The method described in. 4. The method according to claim 3, wherein the biomolecule is an amino acid, peptide, protein, nucleotide, oligonucleotide, or nucleic acid. 5. The method of claim 3, wherein the biomolecule is bound to a solid support. 6. The method of claim 3, wherein the biomolecule is an oligonucleotide and the fluorophore is attached via a phosphoramidite at the 5 ′ end of the attachment. 7. The method of claim 5, wherein the biomolecule is an oligonucleotide and the fluorophore is attached at the 3 'end of the linkage. 8. The method of claim 3, wherein the biomolecule is an amino acid, peptide, or protein, and the fluorophore is attached at an amine or mercapto group of the linkage. 9. The method of claim 3, wherein the biomolecule is part of a cell surface membrane or a viral coat. 10. The binding agent is an amino acid, peptide, protein, nucleotide, oligonucleotide or nucleic acid that binds to one or more fluorophores, and the fluorescent conjugate is of formula 1 Wherein R ₁ and R ₁₀ are independently hydrogen or halogen, and R ₂ , R ₅ , R ₆ and R ₉ are independently halogen, alkyl, carboxyalkyl, aminoalkyl,
R ₃ , R ₄ , R ₇ and R ₈ are independently halogen, unsubstituted or substituted alkyl, carboxyalkyl, aminoalkyl, cycloalkyl, alkyl ether, alkylthioether, halogen or alkoxy. Aryl, R ₂ and R ₃ together are an alkyl chain having 2-5 carbon atoms connecting the 2 ′ carbon atom to the nitrogen atom bonded to the 3 ′ carbon, and R ₉ and R ₈ Is together an alkyl chain having 2-5 carbon atoms each connecting the 7 ′ carbon atom to the nitrogen atom bonded to the 6 ′ carbon atom, and R ₄ and R ₅ are together 3 2 to linking the carbon atoms' 4 nitrogen atoms bonded to a carbon atom 'is alkyl having 5 carbon atoms, respectively, R ₆ and R _7, together, 6' TansoHara 2 to linking the nitrogen atom at the 5 'carbon atom bonded to an alkyl having 5 carbon atoms, respectively, R ₃ and R _4, together, one of the carbon atoms and nitrogen atom or an oxygen atom or An alkyl or alkylene chain comprising up to 5 heteroatoms and containing up to 5 atoms in the main chain, wherein both ends of the main chain are bonded to a nitrogen atom bonded to the 3 ′ carbon, and R ₇ and R ₈ together comprise one or more heteroatoms from a carbon atom and a nitrogen or oxygen atom to form an alkyl or alkylene chain containing up to 5 atoms in the main chain; Are bonded to the nitrogen atom bonded to the 6 ′ carbon, and R ₁₁ , R ₁₂ , R ₁₃ and R ₁₄ are each hydrogen or halogen;
_a is an alkyl, carboxyalkyl, aminoalkyl, cycloalkyl, aryl, or arylalkyl having 1 to 10 carbon atoms, and Z includes a linking substance.
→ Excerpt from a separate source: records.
-- ==== Sys2Proof/Certificates/Slice0/Obligations.lean ====
section
/-! DEFINITION. The statements for the provers. Each names the rules of spec/ it formalises; a premise on the state is an
invariant of the model (`Inv`, kept by every step) or a condition the rule itself names. -/

open Sys2Proof Sys2Proof.Machine Sys2Proof.Safety

/-! ## The CRC unit -/

/-- 41_crc R155. -/
def Obligations.CrcInitLoadsParameter : Prop :=
  decodeOperation { word := 0x00000001 } = .ok .crcInit ∧
  ∀ s : State, exec .crcInit s = .next { s with crcReg := s.config.crcInit, response := some {} }

/-- 41_crc R157. -/
def Obligations.CrcFeedAdvancesOneByte : Prop :=
  (∀ b : Byte, decodeOperation { word := 0x00000002 ||| (b.setWidth 32 <<< 24) } = .ok (.crcFeed b)) ∧
  ∀ (b : Byte) (s : State), exec (.crcFeed b) s = .next { s with crcReg := crcByte s.crcReg b, response := some {} }

/-- 41_crc R158. -/
def Obligations.CrcReadAnswersComplement : Prop :=
  decodeOperation { word := 0x00000003 } = .ok .crcRead ∧
  ∀ s : State, exec .crcRead s = .next { s with response := some { rvalue := (~~~ s.crcReg).setWidth 32 } }

/-- 41_crc R159: the stream CRC_INIT, one CRC_FEED a byte, CRC_READ, run on the machine, answers `crc16`; and what that
function is: eight times the bit step of R150 for a byte (R151), all bytes from the initial value and the complement (R152),
with the check values of R161 for both initial values. The bit step is R150's own reading (D6; log 12). -/
def Obligations.CrcStreamEqualsSequenceCrc : Prop :=
  (∀ (r : Half) (b : Byte), ∃ x : Nat → Half × Byte, x 0 = (r, b) ∧
    (∀ i, i < 8 →
      x (i + 1) =
        (if ((x i).1 ^^^ (x i).2.setWidth 16) &&& 1 = 1 then ((x i).1 >>> 1) ^^^ 0xA001 else (x i).1 >>> 1,
          (x i).2 >>> 1)) ∧
    crcByte r b = (x 8).1) ∧
  (∀ init : Half, crc16 init [] = ~~~ init ∧
    ∀ (bs : List Byte) (b : Byte), crc16 init (bs ++ [b]) = ~~~ (crcByte (~~~ (crc16 init bs)) b)) ∧
  crc16 0x0000 [0x01] = 0x3F3E ∧ crc16 0xFFFF [0x01] = 0x7F81 ∧
  crc16 0x0000 [0x31, 0x32, 0x33, 0x34, 0x35, 0x36, 0x37, 0x38, 0x39] = 0x44C2 ∧
  crc16 0xFFFF [0x31, 0x32, 0x33, 0x34, 0x35, 0x36, 0x37, 0x38, 0x39] = 0xB4C8 ∧
  ∀ (s : State) (bs : List Byte),
    s.events = ([Instr.crcInit] ++ bs.map Instr.crcFeed ++ [Instr.crcRead]).map (fun i => .operation (operationOf i)) →
    ∃ t, runSteps (bs.length + 2) s = .next t ∧
      t.response = some { rvalue := (crc16 s.config.crcInit bs).setWidth 32 } ∧
      SameFrames s t ∧ SameReceiver s t ∧ t.errSticky = s.errSticky ∧ t.config = s.config ∧
      t.opIndex = s.opIndex + (bs.length + 2) ∧ t.session = s.session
The fluorescent conjugate comprising the binding substance and a fluorophore, having a structure represented by the following formula: 11. The conjugate of claim 10, wherein the conjugate is attached to the fluorophore via an amide, ester, ether, disulfide or thioether bond. 12. The conjugate according to claim 10, wherein the linkage between the fluorophore and the binding substance comprises a phosphate ester. 13. A method for binding a binding substance to a solid support.
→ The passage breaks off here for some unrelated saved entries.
theorem scanPass_rest_length_le (init : Half) (buf : List Byte) : (scanPass init buf).rest.length ≤ buf.length :=
  (drain_rest_suffix init buf.length buf).length_le

end Sys2Proof.Machine

namespace Sys2Proof.Safety

open Sys2Proof.Machine

/-- An error adds only bits that ERR_STICKY has. -/
theorem Inv.raised {s : State} (h : Inv s) (e : ErrorCode) (info : Word) : Inv (raised e info s) :=
  { h with
    sticky := by
      rw [raised_errSticky, BitVec.and_or_distrib_right, h.sticky, e.stickyBit_reserved, BitVec.or_self] }

theorem Inv.putFrame {s : State} (h : Inv s) (sel : FrameSel) {m : Memory} (hm : m.wf = true) :
    Inv (s.putFrame sel m) := by
  cases sel with
  | tx => exact { h with txf := hm }
  | rx => exact { h with rxf := hm, found := fun _ => rfl }

theorem Inv.frame_wf {s : State} (h : Inv s) (sel : FrameSel) : (s.frame sel).wf = true := by
  cases sel with
  | tx => exact h.txf
  | rx => exact h.rxf

theorem Inv.setFrame {s : State} (h : Inv s) (sel : FrameSel) {m : Memory} (hm : m.wf = true) :
    Inv (s.setFrame sel m) := by
  cases sel with
  | tx => exact { h with txf := hm }
  | rx => exact { h with rxf := hm }

theorem Inv.withResponse {s : State} (h : Inv s) (r : Option Response) : Inv { s with response := r } := { h with }

/-- A pass keeps the invariant: it sets FOUND exactly when it puts a frame into RXF, and DONE only with FOUND and in
single-shot mode (43_rx_resync R213). -/
theorem Inv.scanned {s : State} (h : Inv s) : Inv (scanned s) where
  config := by simpa [Machine.scanned] using h.config
  txf := by simpa [Machine.scanned] using h.txf
  rxf := State.receiveLast_rxf_wf _ h.rxf
  rxbuf := (scanPass_rest_length_le _ _).trans h.rxbuf
  sticky := by simpa [Machine.scanned] using h.sticky
  done hd := by simpa [Machine.scanned] using hd
  found hf := State.receiveLast_rxfPresent (by simpa [Machine.scanned] using hf)

theorem Inv.resetBlock {s : State} (h : Inv s) : Inv (resetBlock s) where
  config := h.config
  txf := Memory.blank_wf
  rxf := Memory.blank_wf
  rxbuf := Nat.zero_le _
  sticky := by simp
  done := nofun
  found := nofun

/-- The invariant does not speak of the host's side. -/
theorem Inv.of_onlySession {s t : State} (h : OnlySession s t) (hs : Inv s) : Inv t := by
  rw [h.eq]
  exact { hs with }

/-- Every operation keeps the invariant. -/
theorem Inv.of_effect {s t : State} (h : OperationEffect s t) (hs : Inv s) : Inv t := by
  cases h with
  | answer r => exact hs.withResponse r
  | error e info => exact hs.raised e info
  | crc c r => exact { hs with }
  | put sel m r hm => exact (hs.putFrame sel hm).withResponse r
  | modify sel m r _ hm => exact (hs.setFrame sel (hm (hs.frame_wf sel))).withResponse r
  | start loop r => exact { hs with rxbuf := Nat.zero_le _, done := nofun, found := nofun }
  | append bs r _ hfit => exact { hs with rxbuf := List.length_append.trans_le hfit }
  | scan => exact hs.scanned
  | host _ h => exact hs.of_onlySession h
The fluorescent conjugate according to claim 10. 14. The solid support is a controlled pore glass.
A fluorescent conjugate according to claim 13. 15. The solid support is a polymer support.
A fluorescent conjugate according to claim 13. 16. The fluorescent conjugate according to claim 10, wherein the binding substance is a part of a cell membrane. 17. The fluorescent conjugate according to claim 10, wherein the binding substance is part of a viral coat. 18. The fluorescent conjugate according to claim 10, wherein the fluorophore is derived from tetramethylrhodamine. 19. The fluorescent conjugate according to claim 10, wherein the fluorophore is derived from Rhodamine 101. 20. The fluorescent conjugate according to claim 10, wherein the fluorophore is derived from Rhodamine B.